## EXERCISE DATA

-- ==== Sys2Proof/Certificates/Slice0/Obligations.lean ====
section
/-! DEFINITION. The statements about the machine that the provers prove, in the order of OBLIGATIONS.json. -/
open Sys2Proof Sys2Proof.Machine

/-! ## Reset, steps, decoding -/

/-- Right after reset: every slot is FREE with its registers and special registers zero (R363, R370), no job runs, memory reads
as zero everywhere, every byte of every scratchpad is zero, HBn, VWn and every count of a core are zero, TIMEERR of every die is all
ones, the budget is 3600, and every link is up with all eight wavelengths.
The model's own readings and choices that it rests on, with their log entries (notes/assumptions): that memory reads as 0 and that a
slot has zeros before its first placement (1, 5), that a scratchpad holds zeros (6), TIME (7). -/
def Obligations.ResetLeaves : Prop :=
  (∀ t, State.reset.slot t = Slot.dflt ∧ (State.reset.slot t).st = .free ∧ (∀ n, (State.reset.slot t).regs.readG n = 0) ∧
    (State.reset.slot t).sp = Special.zero) ∧
  (∀ j, State.reset.job j = none) ∧ (∀ a, State.reset.byte a = 0) ∧
  (∀ c p n, State.reset.padByte c p = 0 ∧ (State.reset.core c).vw.get 0 n = 0 ∧ (State.reset.hb c n).word = 0 ∧
    (State.reset.core c).stalls = 0 ∧ (State.reset.core c).parks = 0 ∧ (State.reset.core c).migrs = 0) ∧
  (∀ d, (State.reset.die d).timeErr = 0xFFFFFFFF ∧ (State.reset.die d).stopped = false) ∧
  State.reset.pkg.budget = 3600 ∧ State.reset.pkg.featsel = 0 ∧ (∀ v, (State.reset.link v).stat = 0)

/-- Physical memory right after reset is in the model's canonical form: rising addresses, no byte listed that is zero.
The form is the model's own choice, no rule of the spec; its log entry (notes/assumptions) is 1. -/
def Obligations.ResetCanonical : Prop := State.reset.canon

/-- Every step of the machine, of a core or of the device, keeps the canonical form of physical memory, so that equal memories are equal
data. The premise leaves out states that no run reaches.
The form is the model's own choice, no rule of the spec; its log entry (notes/assumptions) is 1. -/
def Obligations.StepKeepsCanon : Prop := ∀ (s : State) t, s.canon → step s = .next t → t.canon

/-- No instruction and no step of the device is refused, and none faults but on a die whose clocks a freeze has stopped: every
one answers a next state on a package whose dies all have their clocks. -/
def Obligations.NothingRefused : Prop :=
  (∀ i s, (∀ d, (s.die d).stopped = false) → ∃ t, Sys2Proof.Machine.exec i s = .next t) ∧
  (∀ i s r, Sys2Proof.Machine.exec i s ≠ .refused r)

/-- One step of the machine is one turn of the active core, and the turn of a RUNNING slot runs the instruction whose bytes stand
at its PC: where the fetched word stands in a span and decodes to `i` (with the word after it, for MOVX), or a header stands
there and the word behind it decodes to `i`, the step is `exec i` at that state, counted as issued, and the core's turn passes.
The conditions are those of R161: the lap is open, the slot is RUNNING, and no cancel, pre-emption, rebase or freeze stops it. What a
die holds whose clocks a freeze has stopped stays as it was (R408); with no die stopped, that is nothing.
The model's own readings and choices that it rests on, with their log entries (notes/assumptions): which core moves (2), the walk at
a fetch (20). -/
def Obligations.StepRunsDecoded : Prop :=
  ∀ (s : State) c i, s.agenda = [] → s.active = c → (s.die (c / 128)).stopped = false →
    ((s.core c).turn ≠ 0 ∨ (s.core c).begun = true) →
    let t := threadAt c (s.core c).turn
    let u : State := { s with cur := t, grant := none }
    (s.slot t).st = .running → u.cancelDue t = false → (s.slot t).inCancel = false → u.stoppedFor t = false →
    (∀ v t', u.fetchIssue t = .ok (i, v) → Sys2Proof.Machine.exec i (v.count t) = .next t' →
      step s = .next (s.keepStopped (t'.passTurn c))) ∧
    ((∀ d, (s.die d).stopped = false) → ∀ x : State, s.keepStopped x = x) ∧
    (∀ w, u.fetch t (s.slot t).pc.toNat = .ok w → Dec.isHeader w = false → Dec.isMovx w = false → (s.slot t).span = .open_ →
      Dec.decode (isFar t) w none = .ok i → u.fetchIssue t = .ok (i, u)) ∧
    (∀ w n lg lv lk, u.fetch t (s.slot t).pc.toNat = .ok w → Dec.isHeader w = false → Dec.isMovx w = false →
      (s.slot t).span = .block (n + 1) lg lv lk → Dec.decode (isFar t) w none = .ok i → u.fetchIssue t = .ok (i, u)) ∧
    (∀ w x, u.fetch t (s.slot t).pc.toNat = .ok w → Dec.isMovx w = true → (s.slot t).span = .open_ →
      u.fetch t ((s.slot t).pc + 8).toNat = .ok x → Dec.decode (isFar t) w (some x) = .ok i → u.fetchIssue t = .ok (i, u)) ∧
    (∀ w x, u.fetch t (s.slot t).pc.toNat = .ok w → Dec.isHeader w = true → (Dec.bits w 49 11 : BitVec 11) ≠ 0 →
      ((s.slot t).span = .entry ∨ (s.slot t).span = .open_) →
      let v := u.modSlot t fun k => k.openBlock w
      v.fetch t (v.slot t).pc.toNat = .ok x → Dec.isHeader x = false → v.inSpan t x = .ok i → u.fetchIssue t = .ok (i, v))

/-- Words of the spec's own examples, and of its encoding tables, decode to the instructions they stand for; a word
that starts a literal is trap 0x01, SUB 0x06, and a header is no instruction. -/
def Obligations.SpecWordsDecode : Prop :=
  decodeTableWord 64 0x0100000000000000 = some .nop ∧
  decodeTableWord 64 0x0304040000000100 = some (.addi (.g 4) (.g 4) 256) ∧
  decodeTableWord 64 0x0202458000000000 = some (.add (.g 2) (.s 5 true) (.g 0)) ∧
  decodeTableWord 128 0xE00000000040001F2E05000D00000000 = some (.movx (.g 5) 0xD00000000040001F) ∧
  decodeTableWord 64 0x2F07040800000100 = some (.leaWin (.g 7) (.g 4) 0x100) ∧
  decodeTableWord 64 0x35030007FFFFFFFB = some (.loop 3 (BitVec.ofInt 35 (-5))) ∧
  (∀ far w next, (Dec.isLiteral w = true → Dec.decode far w next = .error (Dec.illegal 6 60)) ∧
    (Dec.isHeader w = true → ∃ e, Dec.decode far w next = .error e))

/-- Decoding an encoded instruction gives it back: scalar and address instructions, transfers, waiting and ending, memory,
synchronisation and migration (rows of R239-R288). -/
def Obligations.RoundTripScalarMemory : Prop :=
  ∀ i w rest, scalarRow i || memoryRow i → WF.instr i = true → Dec.encode i = w :: rest → Dec.decode false w rest.head? = .ok i

/-- Decoding an encoded instruction gives it back: vector, conversion and mask instructions (R289-R317). -/
def Obligations.RoundTripVector : Prop :=
  ∀ i w rest, vectorRow i → WF.instr i = true → Dec.encode i = w :: rest → Dec.decode false w rest.head? = .ok i

/-- Decoding an encoded instruction gives it back: matrix, collective, tensor, engine, system and launch instructions
(R319-R374). -/
def Obligations.RoundTripEngines : Prop :=
  ∀ i w rest, engineRow i → WF.instr i = true → Dec.encode i = w :: rest → Dec.decode false w rest.head? = .ok i

/-! ## Traps (R385, R387, R372, R258) -/

/-- Trap entry (R385): a trap that the issuing thread absorbs writes XCAUSE, XVALUE and XPC, sets HND and the return mark, and
moves the PC to the handler; no register changes, no other bit of XSTAT, no other special register, not the PTS, no byte of
memory, and no register of another slot.
The model's own readings and choices that it rests on, with their log entries (notes/assumptions): the return mark (60). -/
def Obligations.TrapEntry : Prop :=
  ∀ (s : State) c v, c < 256 → s.me.sp.xhandler ≠ 0 → s.me.sp.xstat.getLsbD 0 = false → s.handlerOk s.cur = true →
    let t := s.trapMe c v
    let x := s.me
    let y := t.slot s.cur
    y.sp = { x.sp with xcause := BitVec.ofNat 64 c, xvalue := v, xpc := x.pc.setWidth 64, xstat := x.sp.xstat ||| 1, rmark := true } ∧
      y.pc = x.sp.xhandler.setWidth 56 ∧ y.span = .entry ∧ y.st = .running ∧ y.regs = x.regs ∧ y.pts = x.pts ∧
      (∀ a, t.byte a = s.byte a) ∧ (∀ k, k ≠ s.cur → t.slot k = s.slot k)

## EXERCISE DIRECTIONS
Could you output, exactly and with nothing else, the lines from the start of the records through the line containing "steps, decoding -/"?

## TASK RESPONSE
-- ==== Sys2Proof/Certificates/Slice0/Obligations.lean ====
section
/-! DEFINITION. The statements about the machine that the provers prove, in the order of OBLIGATIONS.json. -/
open Sys2Proof Sys2Proof.Machine

/-! ## Reset, steps, decoding -/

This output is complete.